=== Goal of the exercise ===
From the listing below, return each line that includes "highByte".

*** Supplied records Section Begins ***

-- ==== Sys2Proof/Laws/Decode.lean ====
section
/-! SUPPORT. The fields of a word built from fields, and of a word built from bytes. -/

namespace Sys2Proof

/-- The four nibbles of a word built from four nibbles. -/
theorem fields_nibbles {g n : Nat} (x y : Nibble) (hg : g < 16) (hn : n < 16) :
    fieldG (nibbles g x.val y.val n) = g ∧ fieldX (nibbles g x.val y.val n) = x ∧
    fieldY (nibbles g x.val y.val n) = y ∧ fieldN (nibbles g x.val y.val n) = n := by
  have := x.isLt
  have := y.isLt
  simp only [fieldG, fieldX, fieldY, fieldN, slice, nibbles, BitVec.toNat_ofNat, Fin.ext_iff, Fin.val_ofNat]
  omega

/-- The group, X and low byte of a word of format XNN or X. -/
theorem fields_formatXNN {g nn : Nat} (x : Nibble) (hg : g < 16) (hn : nn < 256) :
    fieldG (formatXNN g x nn) = g ∧ fieldX (formatXNN g x nn) = x ∧ slice (formatXNN g x nn) 7 0 = nn := by
  have := x.isLt
  simp only [fieldG, fieldX, slice, formatXNN, BitVec.toNat_ofNat, Fin.ext_iff, Fin.val_ofNat]
  omega

/-- The group and address of a word of format NNN. -/
theorem fields_formatNNN {g : Nat} (nnn : Addr12) (hg : g < 16) :
    fieldG (formatNNN g nnn) = g ∧ fieldNNN (formatNNN g nnn) = nnn := by
  have := nnn.isLt
  simp only [fieldG, fieldNNN, slice, formatNNN, BitVec.toNat_ofNat, BitVec.toNat_eq]
  omega

/-- The low byte as the immediate. -/
theorem fieldNN_of_slice {w : Word} {nn : Byte} (h : slice w 7 0 = nn.toNat) : fieldNN w = nn := by
  rw [fieldNN, h, BitVec.ofNat_toNat, BitVec.setWidth_eq]

/-- The word of two bytes, as a number. -/
@[simp] theorem toNat_wordOfBytes (hi lo : Byte) : (wordOfBytes hi lo).toNat = hi.toNat * 256 + lo.toNat := by
  have := hi.isLt
  have := lo.isLt
  rw [wordOfBytes, BitVec.toNat_ofNat]
  omega

/-- A word's two bytes, put together, are the word. -/
@[simp] theorem wordOfBytes_high_low (w : Word) : wordOfBytes (highByte w) (lowByte w) = w := by
  have := w.isLt
  simp only [BitVec.toNat_eq, toNat_wordOfBytes, highByte, lowByte, slice, BitVec.toNat_ofNat]
  omega

/-- The group of a word is below 16. -/
theorem fieldG_lt (w : Word) : fieldG w < 16 := Nat.mod_lt _ (by decide)

/-- The low nibble of a word is below 16. -/
theorem fieldN_lt (w : Word) : fieldN w < 16 := Nat.mod_lt _ (by decide)

end Sys2Proof
end

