/-- What can write VF: a flag writer, or a register writer with VF as the destination (42_alu.md R163). -/
theorem flag_mem_writtenRegs (h : 0xF ∈ writtenRegs i) :
    (∃ x y n, i ∈ [.addReg x y, .sub x y, .shr x y, .subn x y, .shl x y, .drw x y n, .addI x]) ∨
    ∃ y nn, i ∈ [.ldImm 0xF nn, .addImm 0xF nn, .ldReg 0xF y, .or 0xF y, .and 0xF y, .xor 0xF y, .rnd 0xF nn,
        .ldVxDt 0xF, .ldK 0xF, .ldMemLoad 0xF] := by
  cases i with
  | addReg x y | sub x y | shr x y | subn x y | shl x y => exact .inl ⟨x, y, 0, by simp⟩
  | drw x y n => exact .inl ⟨x, y, n, by simp⟩
  | addI x => exact .inl ⟨x, 0, 0, by simp⟩
  | ldImm x nn | addImm x nn | rnd x nn => exact .inr ⟨0, nn, by simp [List.mem_singleton.1 h]⟩
  | ldReg x y | or x y | and x y | xor x y => exact .inr ⟨y, 0, by simp [List.mem_singleton.1 h]⟩
  | ldVxDt x | ldK x => exact .inr ⟨0, 0, by simp [List.mem_singleton.1 h]⟩
  | ldMemLoad x =>
    have hle : (15 : Nibble) ≤ x := by simpa [writtenRegs] using h
    have hx : x = 0xF := le_antisymm (Fin.le_last x) hle
    exact .inr ⟨0, 0, by simp [hx]⟩
  | _ => cases h

end

/-- Settles O55: a flag writer leaves a flag byte, and an instruction that is neither a flag writer nor writes VF as its
destination does not list VF among the registers it can write. -/
theorem flagIsWrittenByItsWritersOnly : Obligations.FlagIsWrittenByItsWritersOnly := by
  intro i s t h hh
  refine ⟨fun ⟨x, y, n, hi⟩ => ?_, fun hflag hdest => reg_exec_of_not_mem h fun hmem => ?_⟩
  · obtain ⟨f, hf⟩ := exists_flag_of_mem hi h hh
    rw [hf]
    exact flagByte_zero_or_one f
  · obtain ⟨x, y, n, hi⟩ | ⟨y, nn, hi⟩ := flag_mem_writtenRegs hmem
    · exact hflag x y n hi
    · exact hdest y nn hi

/-! ### The result statements of the two shapes -/

section
variable {i : Instr} {x : Nibble} {b : Byte} {s : State}

/-- A register write completes with its result, the default next pc, and nothing else changed. -/
theorem exists_next_of_exec_eq_regResult (P : Byte → Prop) (h : exec i s = regResult x b s) (hb : P b) :
    ∃ t, exec i s = .next t ∧ P (t.reg x) ∧ t.pc = s.pc + 2 ∧ Frame [x] [] s t := by
  refine ⟨_, h, ?_, rfl, frame_regResult rfl⟩
  rwa [reg_of_regResult rfl]

/-- The same, with the result given bit by bit. -/
theorem exists_next_of_bits {p : Nat → Bool} (h : exec i s = regResult x b s) (hb : ∀ k, b.getLsbD k = p k) :
    ∃ t, exec i s = .next t ∧ (∀ k, (t.reg x).getLsbD k = p k) ∧ t.pc = s.pc + 2 ∧ Frame [x] [] s t :=
  exists_next_of_exec_eq_regResult (fun r => ∀ k, r.getLsbD k = p k) h hb

/-- A load of a register raises no fault, and keeps VF unless VF is the destination. -/
theorem exists_next_of_load (h : exec i s = regResult x b s) :
    ∃ t, exec i s = .next t ∧ t.reg x = b ∧ t.pc = s.pc + 2 ∧ NoFault s t ∧ (x ≠ 0xF → FlagKept s t) := by
  obtain ⟨t, ht, hx, hpc, hframe⟩ := exists_next_of_exec_eq_regResult (· = b) h rfl
  exact ⟨t, ht, hx, hpc, hframe.noFault (by simp) (by simp), fun hne => hframe.flagKept (by simpa using hne.symm)⟩

/-- A flag-writing operation completes with its flag in VF, and with its result in a destination other than VF: the flag
wins (00_scope.md R16, decision D3). -/
theorem exists_next_of_exec_eq_flagResult {f : Bool} {flag result : Nat} (h : exec i s = flagResult x b f s)
    (hf : (flagByte f).toNat = flag) (hb : b.toNat = result) :
    ∃ t, exec i s = .next t ∧ (t.reg 0xF).toNat = flag ∧ (x ≠ 0xF → (t.reg x).toNat = result) ∧ t.pc = s.pc + 2 ∧
      NoFault s t := by
  refine ⟨_, h, ?_, fun hx => ?_, rfl, (frame_flagResult (f := f) rfl).noFault (by simp) (by simp)⟩
  · rw [flag_of_flagResult rfl, hf]
  · rw [reg_of_flagResult (f := f) rfl hx, hb]

end

/-- The words of group 8 (30_encoding.md R89). -/
theorem wordIs_of_encode_eq_nibbles {i : Instr} {x y : Nibble} {w n : Nat} (hwf : i.wf = true)
    (h : encode i = nibbles 0x8 x.val y.val n) (hw : w = 0x8000 + n) : WordIs (w + x.val * 256 + y.val * 16) i :=
  wordIs_of_encode_eq hwf (h.trans (congrArg (BitVec.ofNat 16) (by omega)))

/-! ### Flags and results as numbers -/

theorem toNat_carryFlag (a b : Byte) :
    (flagByte (carryOf a b)).toNat = if a.toNat + b.toNat > 255 then 1 else 0 := by
  simp only [flagByte_toNat, carryOf, decide_eq_true_eq]
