-- ==== Sys2Proof/Machine/Ops.lean ====
section
/-! DEFINITION. The named operations over bit fields, byte strings, tables and memories. -/

namespace Sys2Proof.Machine

/-- The first `some` that `f` answers over a list. -/
def firstSome {α β : Type} (f : α → Option β) : List α → Option β
  | [] => none
  | x :: xs => match f x with
    | some y => some y
    | none => firstSome f xs

/-! ### Free values -/

/-- The next draw of a free value: the counter's value, and the state with the counter advanced. -/
def State.draw (s : State) : Nat × State := (s.draws, { s with draws := s.draws + 1 })

/-- `n` free bytes. -/
def State.freeBytes (s : State) (n : Nat) : List Byte × State :=
  ((List.range n).map fun i => Config.freeByte (s.draws + i), { s with draws := s.draws + n })

/-- Sends something out of the device. -/
def State.emit (s : State) (o : Out) : State := { s with out := s.out ++ [o] }

/-! ### Changing one part of the state -/

/-- Changes the queues, pegs and host reads. -/
def State.onCmd (s : State) (f : CmdState → CmdState) : State := { s with cmd := f s.cmd }
/-- Changes the memory tiers. -/
def State.onTier (s : State) (f : TierState → TierState) : State := { s with tier := f s.tier }
/-- Changes the Dovetail. -/
def State.onDvt (s : State) (f : DvtState → DvtState) : State := { s with dvt := f s.dvt }
/-- Changes the remote-operation engine. -/
def State.onRem (s : State) (f : RemState → RemState) : State := { s with rem := f s.rem }
/-- Changes the Purlin. -/
def State.onPrl (s : State) (f : PrlState → PrlState) : State := { s with prl := f s.prl }
/-- Changes the Yard. -/
def State.onYrd (s : State) (f : YardState → YardState) : State := { s with yrd := f s.yrd }
/-- Changes the partition bookkeeping. -/
def State.onPar (s : State) (f : ParState → ParState) : State := { s with par := f s.par }
/-- Changes the fabric state. -/
def State.onFab (s : State) (f : FabState → FabState) : State := { s with fab := f s.fab }
/-- Changes the fault state. -/
def State.onFlt (s : State) (f : FltState → FltState) : State := { s with flt := f s.flt }
/-- Changes the host-side state. -/
def State.onHost (s : State) (f : HostState → HostState) : State := { s with host := f s.host }

/-- Changes every work queue. -/
def State.mapQueues (s : State) (f : Nat → Queue → Queue) : State :=
  s.onCmd fun c => { c with wq := c.wq.map fun e => (e.1, f e.1 e.2) }

end Sys2Proof.Machine
end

*** Supplied records Section Ends ***

=== Written solution ===
@[simp] theorem wordOfBytes_high_low (w : Word) : wordOfBytes (highByte w) (lowByte w) = w := by
  simp only [BitVec.toNat_eq, toNat_wordOfBytes, highByte, lowByte, slice, BitVec.toNat_ofNat]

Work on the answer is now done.